++++ Source data ++++

/-- R113: TWIST completes in every state: lazy seeding first at the sentinel, then one twist; RES stays and nothing is
drawn. The next raw draw returns the new word 0 tempered, without another twist. -/
def Obligations.TwistCompletes : Prop :=
  encode .twist = 0x00000003#32 ∧
  (∀ s : State, s.index ≠ 625#10 → exec .twist s = .next (completed s (twist (started s)) s.res 0#32)) ∧
  (∀ s : State, s.index = 625#10 →
    exec .twist s = .next (completed s (twist (seed 5489#32 (started s))) s.res 0#32)) ∧
  (∀ s t : State, exec .twist s = .next t →
    (nextRaw t).1 = temper (wordAt t.words 0) ∧ (nextRaw t).2.words = t.words ∧ (nextRaw t).2.index = 1#10)

/-- R114: NEXT completes in every state with the raw draw, zero-extended. A raw value of 0 occurs exactly when the word
read is 0. -/
def Obligations.NextCompletes : Prop :=
  encode .next = 0x00000004#32 ∧
  (∀ s : State, exec .next s =
    .next (completed s (nextRaw (started s)).2 ((nextRaw (started s)).1.zeroExtend 64) 1#32)) ∧
  (∀ y : Word, temper y = 0#32 ↔ y = 0#32)

/-! ### The ranged integer mapper: spec/41_ranged_int_mapper.md -/

/-- R132: INT with `min <= max` draws once and completes with `min + (r mod (max - min + 1))`, which lies in `[min,
max]`, sign-extended; with `min > max` it fails with code 1, nothing drawn. -/
def Obligations.IntCompletesInItsRange : Prop :=
  encode .int = 0x00000006#32 ∧
  (∀ s : State, (s.operand0.extractLsb' 0 32).toInt ≤ (s.operand1.extractLsb' 0 32).toInt → ∃ v : Word,
    exec .int s = .next (completed s (nextRaw (started s)).2 (v.signExtend 64) 1#32) ∧
    v.toInt = (s.operand0.extractLsb' 0 32).toInt +
      ((nextRaw (started s)).1.toNat : Int) %
        ((s.operand1.extractLsb' 0 32).toInt - (s.operand0.extractLsb' 0 32).toInt + 1) ∧
    (s.operand0.extractLsb' 0 32).toInt ≤ v.toInt ∧ v.toInt ≤ (s.operand1.extractLsb' 0 32).toInt) ∧
  (∀ s : State, (s.operand1.extractLsb' 0 32).toInt < (s.operand0.extractLsb' 0 32).toInt →
    exec .int s = .next (failed s 1#4))

/-- R133: UINT with `min <= max` draws once and completes with `min + (r mod (max - min + 1))`, which lies in `[min,
max]`; over the full range it is the raw value; with `min > max` it fails with code 1, nothing drawn. -/
def Obligations.UintCompletesInItsRange : Prop :=
  encode .uint = 0x00000007#32 ∧
  (∀ s : State, (s.operand0.extractLsb' 0 32).toNat ≤ (s.operand1.extractLsb' 0 32).toNat → ∃ v : Word,
    exec .uint s = .next (completed s (nextRaw (started s)).2 (v.zeroExtend 64) 1#32) ∧
    v.toNat = (s.operand0.extractLsb' 0 32).toNat +
      (nextRaw (started s)).1.toNat % ((s.operand1.extractLsb' 0 32).toNat - (s.operand0.extractLsb' 0 32).toNat + 1) ∧
    (s.operand0.extractLsb' 0 32).toNat ≤ v.toNat ∧ v.toNat ≤ (s.operand1.extractLsb' 0 32).toNat ∧
    (s.operand0.extractLsb' 0 32 = 0#32 → s.operand1.extractLsb' 0 32 = 0xFFFFFFFF#32 → v = (nextRaw (started s)).1)) ∧
  (∀ s : State, (s.operand1.extractLsb' 0 32).toNat < (s.operand0.extractLsb' 0 32).toNat →
    exec .uint s = .next (failed s 1#4))

/-- R134: RUINT with `min < max` draws once and completes with `min + (r mod (max - min))`, which lies in `[min, max)`;
with `max <= min` it fails with code 1, nothing drawn. -/
def Obligations.RangedUintCompletesInItsRange : Prop :=
  encode .ruint = 0x00000008#32 ∧
  (∀ s : State, (s.operand0.extractLsb' 0 32).toNat < (s.operand1.extractLsb' 0 32).toNat → ∃ v : Word,
    exec .ruint s = .next (completed s (nextRaw (started s)).2 (v.zeroExtend 64) 1#32) ∧
    v.toNat = (s.operand0.extractLsb' 0 32).toNat +
      (nextRaw (started s)).1.toNat % ((s.operand1.extractLsb' 0 32).toNat - (s.operand0.extractLsb' 0 32).toNat) ∧
    (s.operand0.extractLsb' 0 32).toNat ≤ v.toNat ∧ v.toNat < (s.operand1.extractLsb' 0 32).toNat) ∧
  (∀ s : State, (s.operand1.extractLsb' 0 32).toNat ≤ (s.operand0.extractLsb' 0 32).toNat →
    exec .ruint s = .next (failed s 1#4))

/-- R135, R136, R137: BYTE, CHAR and ALNUM complete in every state with one draw: the raw value's low byte, the letter
at `r mod 26`, and the character at `r mod 62` of `A..Z a..z 0..9`. -/
def Obligations.ByteAndCharactersComplete : Prop :=
  encode .byte = 0x0000000B#32 ∧ encode .char = 0x0000000C#32 ∧ encode .alnum = 0x0000000D#32 ∧
  ∀ s : State, ∃ b c a : BitVec 64,
    exec .byte s = .next (completed s (nextRaw (started s)).2 b 1#32) ∧
    exec .char s = .next (completed s (nextRaw (started s)).2 c 1#32) ∧
    exec .alnum s = .next (completed s (nextRaw (started s)).2 a 1#32) ∧
    b.toNat = (nextRaw (started s)).1.toNat % 256 ∧
    c.toNat = 0x61 + (nextRaw (started s)).1.toNat % 26 ∧ c.toNat ≤ 0x7A ∧
    (let k := (nextRaw (started s)).1.toNat % 62
     (k < 26 → a.toNat = 0x41 + k) ∧ (26 ≤ k ∧ k < 52 → a.toNat = 0x61 + (k - 26)) ∧
       (52 ≤ k → a.toNat = 0x30 + (k - 52)))
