/-- Every command but a waiting SEEDENT has the same outcome on equal generators and operands (R18). -/
theorem sameOutcome_exec (i : Instr) (h : i ≠ .seedent ∨ ∃ e, s.port = .answered e) :
    SameOutcome i (exec i s) (exec i t) := by
  have begun := paired_beginCommand generator
  have refused (i : Instr) := sameOutcome_completeError (i := i) generator argumentError
  have ⟨operand0, operand1, _, _⟩ := operands
  cases i with
  | seed =>
    rw [exec, exec, execSeed, execSeed, operand0]
    exact sameOutcome_completeOk (.inl rfl) (paired_seed begun _)
  | seedent =>
    obtain ⟨e, answered⟩ := h.resolve_left (absurd rfl)
    exact sameOutcome_seedent generator operands answered
  | twist => exact sameOutcome_completeOk (.inr (.inr rfl)) (paired_twist (paired_ensureSeeded begun))
  | next => exact sameOutcome_one generator resultU32
  | bool =>
    rw [exec, exec, execBool, execBool, operand0]
    exact .ite (sameOutcome_one generator fun r => resultBool (flt (unitF64 r) (operandF64 t.operand0))) (refused _)
  | int =>
    rw [exec, exec, execInt, execInt, operand0, operand1]
    exact .ite (refused _) (sameOutcome_mapped generator _ _ resultI32)
  | uint =>
    rw [exec, exec, execUint, execUint, operand0, operand1]
    exact .ite (refused _) (sameOutcome_mapped generator _ _ fun v => resultU32 (BitVec.ofInt 32 v))
  | ruint =>
    rw [exec, exec, execRuint, execRuint, operand0, operand1]
    exact .ite (refused _) (sameOutcome_mapped generator _ _ fun v => resultU32 (BitVec.ofInt 32 v))
  | float => exact sameOutcome_one generator fun r => resultF32 (unitF32 r)
  | double => exact sameOutcome_one generator fun r => resultF64 .double [] (unitF64 r)
  | byte => exact sameOutcome_one generator fun r => resultCode (r.extractLsb' 0 8)
  | char => exact sameOutcome_mapped generator 0x61 26 fun v => resultCode (BitVec.ofInt 8 v)
  | alnum => exact sameOutcome_mapped generator 0 62 fun v => resultCode (alphabet v.toNat)
  | normal => exact sameOutcome_normal generator operands
  | expon => exact sameOutcome_expon generator operands
  | poisson => exact sameOutcome_poisson generator operands
  | pseudo =>
    obtain ⟨value, paired⟩ := paired_xorDraws begun 32 0#32
    exact sameOutcome_completeValue (congrArg resultU32 value) paired

end Commands

/-- Settles O57: a waiting SEEDENT leaves both states as they are, and every other command has the same outcome. -/
theorem sameGeneratorSameResults : Obligations.SameGeneratorSameResults := by
  intro i s t generator operands
  by_cases completes : i ≠ .seedent ∨ ∃ e, s.port = .answered e
  · have outcome := sameOutcome_exec generator operands i completes
    generalize exec i s = x, exec i t = y at outcome
    cases outcome with
    | fault f => exact ⟨fun s' h => (by cases h), fun _ => id⟩
    | @next s' t' agree =>
      obtain ⟨generator', lastDraws, err, errCode, res⟩ := agree
      refine ⟨fun s'' h => ?_, fun f h => (by cases h)⟩
      obtain rfl := Host.Outcome.next.inj h
      exact ⟨t', rfl, generator', fun _ => ⟨lastDraws, err, errCode, res⟩⟩
  · obtain ⟨seedent, unanswered⟩ := not_or.1 completes
    obtain rfl := not_not.1 seedent
    have waiting (u : State) (h : u.port = s.port) : exec .seedent u = .next u := by
      refine exec_seedent_waiting ?_
      cases port : s.port with
      | quiet => exact .inl (h.trans port)
      | requested => exact .inr (h.trans port)
      | answered e => exact absurd ⟨e, port⟩ unanswered
    obtain ⟨-, -, port, -⟩ := operands
    rw [waiting s rfl, waiting t port.symm]
    refine ⟨fun s' h => ?_, fun f h => (by cases h)⟩
    obtain rfl := Host.Outcome.next.inj h
    exact ⟨t, rfl, generator, fun h => absurd h completes⟩

end Sys2Proof.Machine
end

section
/-! The swaps of `shuffle` permute; O58. -/

namespace Sys2Proof.Machine

open Sys2Proof.Safety

/-- A mapped ending with a value is the value mapped. -/
theorem map_eq_done {α β : Type} {x : ProcResult α} {f : α → β} {v : β} {t : State} (h : x.map f = .done v t) :
    ∃ a, x = .done a t ∧ f a = v := by
  cases x with
  | done a s =>
    obtain ⟨rfl, rfl⟩ := ProcResult.done.inj h
    exact ⟨a, rfl, rfl⟩
  | _ => cases h

/-- A swap permutes the list (R205). -/
theorem swap_perm {α : Type} (xs : List α) (i j : Nat) : (swap xs i j).Perm xs := by
  unfold swap
  split
  case h_1 a b ha hb =>
    obtain ⟨hi, rfl⟩ := List.getElem?_eq_some_iff.1 ha
    obtain ⟨hj, rfl⟩ := List.getElem?_eq_some_iff.1 hb
    exact List.set_set_perm hi hj
  all_goals exact .refl xs

/-- The swaps of `shuffle` permute the list, whatever indices were drawn (R205). -/
theorem shuffleSwaps_perm {α : Type} (n : Nat) (js : List Dword) (xs : List α) : (shuffleSwaps n js xs).Perm xs := by
  induction n generalizing js xs with
  | zero => exact .refl xs
  | succ n ih =>
    cases js with
    | nil => exact .refl xs
    | cons j js => exact (ih js _).trans (swap_perm xs _ _)

/-- Settles O58: a shuffle that ends with a value has made swaps only. -/
theorem shuffleIsAPermutation : Obligations.ShuffleIsAPermutation := by
  intro l values out s t h
  unfold shuffle at h
  split at h
  · cases h
  · obtain ⟨js, -, rfl⟩ := map_eq_done h
    exact shuffleSwaps_perm _ js values
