-- ==== Sys2Proof/Machine/Draw.lean ====
section
/-! DEFINITION. Sys2Proof/Machine/Draw.lean: the draw family (46_draw.md R119, R120). -/

namespace Sys2Proof.Machine

/-- `DRW Vx, Vy, n` (R119): every sprite address is checked first, the coordinates are read before `VF` is written, and
`VF` is the collision flag. -/
def execDrw (x y n : Nibble) (s : State) : Host.Outcome State Fault Refusal :=
  match loadBlock s s.i.toNat n.toNat with
  | .error e => raise e s
  | .ok rows =>
    let drawn := drawRows (s.reg x) (s.reg y) 0 rows (s.display, false)
    .next (advance ({ s with display := drawn.1, touched := true }.setReg vf (flagByte drawn.2)))

end Sys2Proof.Machine
end

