/-! ## Draw (D3 to D13) -/

/-- D7: the sprite wraps from the right edge to the left edge of the same row. -/
theorem test_D7_drw_wraps :
    let t := after (step ((poke { placed 0xD011 with i := 0x300#16 } 0x300 0xFF).setReg 0 60))
    t.display[7] = 0x0F ∧ t.display[0] = 0xF0 ∧ t.reg vf = 0 ∧ t.dirty = true := by decide

/-- D5: a collision, and only the lit pixel is turned off. -/
theorem test_D5_drw_collision :
    let s := poke { placed 0xD011 with i := 0x300#16 } 0x300 0xC0
    let t := after (step { s with display := s.display.set 0 0x80#8 })
    t.display[0] = 0x40 ∧ t.reg vf = 1 := by decide

/-- D3: glyph 0 from the font. -/
theorem test_D3_drw_font :
    let t := after (step { placed 0xD015 with i := 0x050#16 })
    t.display[0] = 0xF0 ∧ t.display[8] = 0x90 ∧ t.display[24] = 0x90 ∧ t.display[32] = 0xF0 ∧ t.display[40] = 0 := by
  decide

set_option maxRecDepth 8000 in
/-- D8: rows 31 and 0. -/
theorem test_D8_drw_bottom :
    let s := poke (poke { placed 0xD012 with i := 0x300#16 } 0x300 0xFF) 0x301 0xFF
    let t := after (step (s.setReg 1 31))
    pix t.display 0 31 = true ∧ pix t.display 7 31 = true ∧ pix t.display 8 31 = false ∧ pix t.display 0 0 = true ∧
      t.display[0] = 0xFF ∧ t.reg vf = 0 := by decide

theorem test_D11_drw_past_memory :
    let t := after (step { placed 0xD014 with i := 0xFFE#16 })
    t.mode = .halted (.addressFault 0x1000 0x200#16) ∧ t.touched = false ∧ t.pc = 0x200#16 := by decide

/-- D12: under `WRAP` row 3 comes from `M[0x001]`. -/
theorem test_D12_drw_wrap :
    let s := { placedWith { Config.spec with addrOor := .wrap } 0xD014 with i := 0xFFE#16 }
    let t := after (step (poke (poke (poke (poke s 0xFFE 1) 0xFFF 2) 0x000 3) 0x001 4))
    t.display[0] = 1 ∧ t.display[8] = 2 ∧ t.display[16] = 3 ∧ t.display[24] = 4 := by decide

/-- D13: the column is `VF` as it was before the flag write. -/
theorem test_D13_drw_from_vf :
    let t := after (step ((poke { placed 0xDF11 with i := 0x300#16 } 0x300 0x80).setReg vf 8))
    t.display[1] = 0x80 ∧ t.reg vf = 0 := by decide

/-! ## Input (K1 to K13) -/

theorem test_K1_skp : (after (step (press 3 ((placed 0xE49E).setReg 4 3)))).pc = 0x204#16 := by decide
theorem test_K4_skp_low_nibble : (after (step (press 3 ((placed 0xE49E).setReg 4 0x13)))).pc = 0x204#16 := by decide
theorem test_K3_sknp : (after (step (press 3 ((placed 0xE4A1).setReg 4 3)))).pc = 0x202#16 := by decide

theorem test_K5_ld_key :
    let t := after (step (press 5 (placed 0xF10A)))
    t.mode = .awaitKey 1 ∧ t.pc = 0x200#16 ∧ t.reg 1 = 0 := by decide

theorem test_K7_ld_key_sampled :
    let t := after (step (press 5 (placedWith { Config.spec with keywaitSampleOnEntry := true } 0xF10A)))
    t.mode = .running ∧ t.pc = 0x202#16 ∧ t.reg 1 = 5 := by decide

theorem test_K8_lowest_key :
    let t := after (step (press 9 (press 5 { placed 0xF10A with mode := .awaitKey 1 })))
    t.mode = .running ∧ t.pc = 0x202#16 ∧ t.reg 1 = 5 := by decide

theorem test_K9_waiting_counts :
    let t := after (step { placed 0xF10A with mode := .awaitKey 1, dt := 3 })
    t.mode = .awaitKey 1 ∧ t.pc = 0x200#16 ∧ t.dt = 2 := by decide

theorem test_K11_invalid_key : setKeyState 16 true State.reset = (.invalidKeyIndex 16, State.reset) := rfl
theorem test_K12_invalid_key : setKeyState (-1) false State.reset = (.invalidKeyIndex (-1), State.reset) := rfl
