-- ==== Sys2Proof/Machine/Ops.lean ====
section
/-! DEFINITION. The named operations that the meanings share: writing one component of the state, raising an event of the
taxonomy and leaving FAULT (spec/60_exceptions.md R240, R242), the internal streams (spec/00_scope.md R11, spec/20_memory.md
R57), the frame port queue, and the register window (spec/20_memory.md R52 to R55). -/

namespace Sys2Proof.Machine

/-! ## Writing one component -/

/-- `pd` becomes `x`. -/
def setPd (x : PdState) (s : State) : State := { s with pd := x }

/-- `ps` becomes `x`. -/
def setPs (x : PsState) (s : State) : State := { s with ps := x }

/-- `fr` becomes `x`. -/
def setFr (x : FrState) (s : State) : State := { s with fr := x }

/-- `cand` becomes `x`. -/
def setCand (x : CandStore) (s : State) : State := { s with cand := x }

/-- The internal streams become `x`. -/
def setStreams (x : Streams) (s : State) : State := { s with streams := x }

/-- The host's side becomes `x`. -/
def setHost (x : HostSide) (s : State) : State := { s with host := x }

/-- `fr.mode` becomes IDLE. -/
def closeWindow (s : State) : State := setFr { s.fr with mode := .idle } s

/-! ## Raising an event -/

/-- The ghost log grows by one event (60_exceptions R256; notes/assumptions/7.md). -/
def logEvent (e : Event) (s : State) : State := setHost { s.host with log := s.host.log ++ [e] } s

/-- `raise` (60_exceptions R240): exactly what the column *effect* says, and the event in the log. The only exception
that is not absorbed is `ConfigurationError`, which enters FAULT with its sub-code in `STATUS.err` (R242). The effect of
`StreamTruncation` is `fr.mode <- IDLE` (R243). The other six change nothing by themselves: what each discards is written
in the rule that raises it (R241). -/
def raise (e : Event) (s : State) : State :=
  match e with
  | .configurationError sub => logEvent e { s with run := .fault, err := sub }
  | .streamTruncation _ => logEvent e (closeWindow s)
  | .parityMismatch _ _ => logEvent e s
  | .uncorrectableFrame _ => logEvent e s
  | .edgeAmbiguity _ => logEvent e s
  | .pulseRejected _ _ => logEvent e s
  | .syncFail _ _ => logEvent e s
  | .anchorDropped _ => logEvent e s

/-- The return from FAULT: `run <- IDLE`, `STATUS.err <- 0`. The core has no return operation; CLEAR and RESET do this
(60_exceptions R242). -/
def leaveFault (s : State) : State := { s with run := .idle, err := .none }

/-- The event of a stream that ends with a window open while RUNNING (60_exceptions R243). -/
def truncateStream (s : State) : State :=
  if s.run = .running ∧ s.fr.mode = .active then raise (.streamTruncation s.fr.anchor.position) s
  else s

/-- `pos`, `pd`, `ps`, `fr`, `cand` at their initial values and the internal streams empty: what RESET, CLEAR and an
accepted START have in common (70_reset_and_hazards R271, 10_state R36). -/
def initPipeline (s : State) : State :=
  { s with pos := 0, pd := PdState.initial, ps := PsState.initial, fr := FrState.initial,
           cand := CandStore.initial, streams := Streams.empty }

/-! ## Internal streams: `emit` appends, a stage takes the oldest record -/

/-- `emit envelope(e)`. -/
def emitEnvelope (e : EnvSample) (s : State) : State :=
  setStreams { s.streams with envelope := s.streams.envelope ++ [e] } s

/-- `emit pulse(p)`. -/
def emitPulse (p : Pulse) (s : State) : State :=
  setStreams { s.streams with pulse := s.streams.pulse ++ [p] } s

/-- `emit anchor(a)`. -/
def emitAnchor (a : Anchor) (s : State) : State :=
  setStreams { s.streams with anchor := s.streams.anchor ++ [a] } s

/-- `emit slot(o)`. -/
def emitSlot (o : SlotObs) (s : State) : State :=
  setStreams { s.streams with slot := s.streams.slot ++ [o] } s

/-- `emit candidate(c)`. -/
def emitCandidate (c : Candidate) (s : State) : State :=
  setStreams { s.streams with candidate := s.streams.candidate ++ [c] } s

/-- The oldest envelope sample, consumed by `f`, which runs after it has left the stream. -/
def takeEnvelope (f : EnvSample → State → State) (s : State) : State :=
  match s.streams.envelope with
  | [] => s
  | e :: l => f e (setStreams { s.streams with envelope := l } s)

/-- The oldest pulse, if there is one, consumed by `f`. -/
def takePulse (f : Pulse → State → State) (s : State) : State :=
  match s.streams.pulse with
  | [] => s
  | p :: l => f p (setStreams { s.streams with pulse := l } s)

/-- The oldest anchor, if there is one, consumed by `f`. -/
def takeAnchor (f : Anchor → State → State) (s : State) : State :=
  match s.streams.anchor with
  | [] => s
  | a :: l => f a (setStreams { s.streams with anchor := l } s)

/-- The oldest slot observation, if there is one, consumed by `f`. -/
def takeSlot (f : SlotObs → State → State) (s : State) : State :=
  match s.streams.slot with
  | [] => s
  | o :: l => f o (setStreams { s.streams with slot := l } s)

/-- The oldest candidate, if there is one, consumed by `f`. -/
def takeCandidate (f : Candidate → State → State) (s : State) : State :=
  match s.streams.candidate with
  | [] => s
  | c :: l => f c (setStreams { s.streams with candidate := l } s)

/-- A record joins the frame port queue (46_error_corrector R207). -/
def appendOut (f : DecodedFrame) (s : State) : State := { s with outq := s.outq ++ [f] }

/-! ## The register window -/

/-- The word at an aligned offset of the window (20_memory R52, 47_host_commands R222); `none` where the window has no
word. -/
def readWord (off : Word) (s : State) : Option Word :=
  if off = 0x00 then some (ctrlWord s.ctrl)
  else if off = 0x04 then some s.srcRate
  else if off = 0x08 then some 0
  else if off = 0x0C then some (statusWord s)
  else none

/-- The refusal of an access the window does not have: outside it (20_memory R55), or misaligned in it (R54). -/
def badAccess (off : Word) : Host.Outcome State Fault Refusal :=
  .refused (if 0x10 ≤ off.toNat then .outsideWindow off else .unaligned off)

/-- `CTRL` and `SRC_RATE` take a word in IDLE only; elsewhere the write is ignored (47_host_commands R221). -/
def writeConfig (off v : Word) (s : State) : State :=
  if s.run = .idle then
    if off = 0x00 then { s with ctrl := ctrlOfWord v }
    else if off = 0x04 then { s with srcRate := v }
    else s
  else s

end Sys2Proof.Machine
end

++++

**Exercise instructions**
Report each line in the data above that holds the word "ProcResult" by copying it.

**Output of the exercise**
theorem map_eq_done {α β : Type} {x : ProcResult α} {f : α → β} {v : β} {t : State} (h : x.map f = .done v t) :
    obtain ⟨rfl, rfl⟩ := ProcResult.done.inj h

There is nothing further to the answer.